You could scan the level once and store height data in a 2D map so you can move unlimited projectiles around without having to line trace at all.
- Create a GameInstanceSubsystem manager class which holds a height map (TMap of 2D int vector (near absolute world coordinates) to a float height). GameInstanceSubsystem is nice cause you can access it from any projectile at any time, if it’s not accessible in BP use a normal subsystem or actor.
- On BeginPlay (or when you need to scan) let the manager class perform line traces from top to bottom over the bounds of the level, every X units (your preferred scan resolution). Let the trace report traces to the relevant landscape.
- Store each line trace as a height value in the manager class its height map.
- Now you can access a height by a 2D X Y coordinate from the manager whenever you want, so for example on tick on a projectile. See how it performs and if you can reduce this tick speed and perhaps interpolate between the height values you retrieve.

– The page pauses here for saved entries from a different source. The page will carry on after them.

-- ==== Sys2Proof/Laws/Tables.lean ====
section
/-! SUPPORT. The laws of the one writable table MDAYS (10_state R33, R34): its constant entries are kept by everything that
writes it, a read after a write gives what was written, and the scan of MONSCAN stops where the table ends. -/

namespace Sys2Proof.Machine

/-! ## The constant entries -/

@[simp] theorem MonthTable.withFebruary_wf (february : Byte) : (MonthTable.withFebruary february).wf = true := by
  simp [MonthTable.wf, MonthTable.withFebruary]

theorem MonthTable.eq_withFebruary {t : MonthTable} (h : t.wf = true) : t = MonthTable.withFebruary t.m2 := by
  simpa [MonthTable.wf] using h

/-- FEBFIX's write of entry 2 (R127) keeps the eleven other entries. -/
theorem MonthTable.wf_write_february {t : MonthTable} (february : Byte) (h : t.wf = true) :
    ({ t with m2 := february } : MonthTable).wf = true := by
  rw [MonthTable.eq_withFebruary h]
  simp [MonthTable.wf, MonthTable.withFebruary]

/-- A read of entry 2 after its write, and of the scan's entries after month 2. -/
theorem MonthTable.write_february_read (t : MonthTable) (february : Byte) :
    ({ t with m2 := february } : MonthTable).m2 = february ∧
      (monthsAfterFirst { t with m2 := february }).tail = (monthsAfterFirst t).tail := ⟨rfl, rfl⟩

/-- A system reset leaves the constant entries (R34, R241). -/
theorem resetBlock_mdays_wf (s : State) : (resetBlock s).mdays.wf = true := MonthTable.withFebruary_wf _

theorem reset_mdays_wf : State.reset.blk.mdays.wf = true := MonthTable.withFebruary_wf _

/-! ## The scan -/

/-- The scan finds no month exactly where the day lies beyond the sum of the entries, which must fit in CUM. -/
theorem monthScan_eq_none (doy : BitVec 16) (m : BitVec 4) (cum prev : BitVec 16) (after : List Byte)
    (hs : cum.toNat + (after.map (·.toNat)).sum < 65536) :
    monthScan doy m cum prev after = none ↔ cum.toNat + (after.map (·.toNat)).sum < doy.toNat := by
  induction after generalizing m cum prev with
  | nil =>
    unfold monthScan
    simp [BitVec.le_def]
  | cons len rest ih =>
    unfold monthScan
    simp only [List.map_cons, List.sum_cons] at *
    have hlen := len.isLt
    have e : (cum + len.setWidth 16).toNat = cum.toNat + len.toNat := by simp [BitVec.toNat_add]; omega
    by_cases h : doy ≤ cum
    · rw [if_pos h]; simp [BitVec.le_def] at *; omega
    · rw [if_neg h, ih, e]
      · omega
      · rw [e]; omega

/-- The months after the first, of a table with its constant entries: 306 days and February. -/
theorem sum_monthsAfterFirst {t : MonthTable} (h : t.wf = true) :
    ((monthsAfterFirst t).map (·.toNat)).sum = 306 + t.m2.toNat := by
  rw [MonthTable.eq_withFebruary h]
  simp [monthsAfterFirst, MonthTable.withFebruary]
  omega

end Sys2Proof.Machine
end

Question is if this is more performant than an actual line trace per projectile. It depends on how many values you store on the managing class. It’s a special case really it would work fine if you’d use it to for example pick a few landscape coordinates for birds to fly above and land on, but it would not be suitable for a sonic or racing game.
Something like
const int32 HeightMapResolution = 100;
const int32 LevelSize = 2000;
TMap<FIntVector2, float> HeightMap;
for (int32 x = 0; x <= LevelSize; x += HeightMapResolution) {
for (int32 y = 0; y <= LevelSize; y += HeightMapResolution) {
FHitResult OutHit;
const FVector StartTrace = FVector((float)x, (float)y, (float)(LevelSize + HeightMapResolution));
const FVector EndTrace = FVector((float)x, (float)y, 0.f);
TArray<AActor*> IgnoreTraceActors;
if (UKismetSystemLibrary::LineTraceSingle(this, StartTrace, EndTrace, UEngineTypes::ConvertToTraceType(ECC_Visibility), false, IgnoreTraceActors, EDrawDebugTrace::None, OutHit, true)) {
HeightMap.Add(FIntVector2(x, y), OutHit.ImpactPoint.Z);
}
else {
HeightMap.Add(FIntVector2(x, y), 0.f);
}
}
}
Whenever you need a height value for a projectile you get the absolute world position of the projectile and round its X,Y values to the nearest key in HeightMap.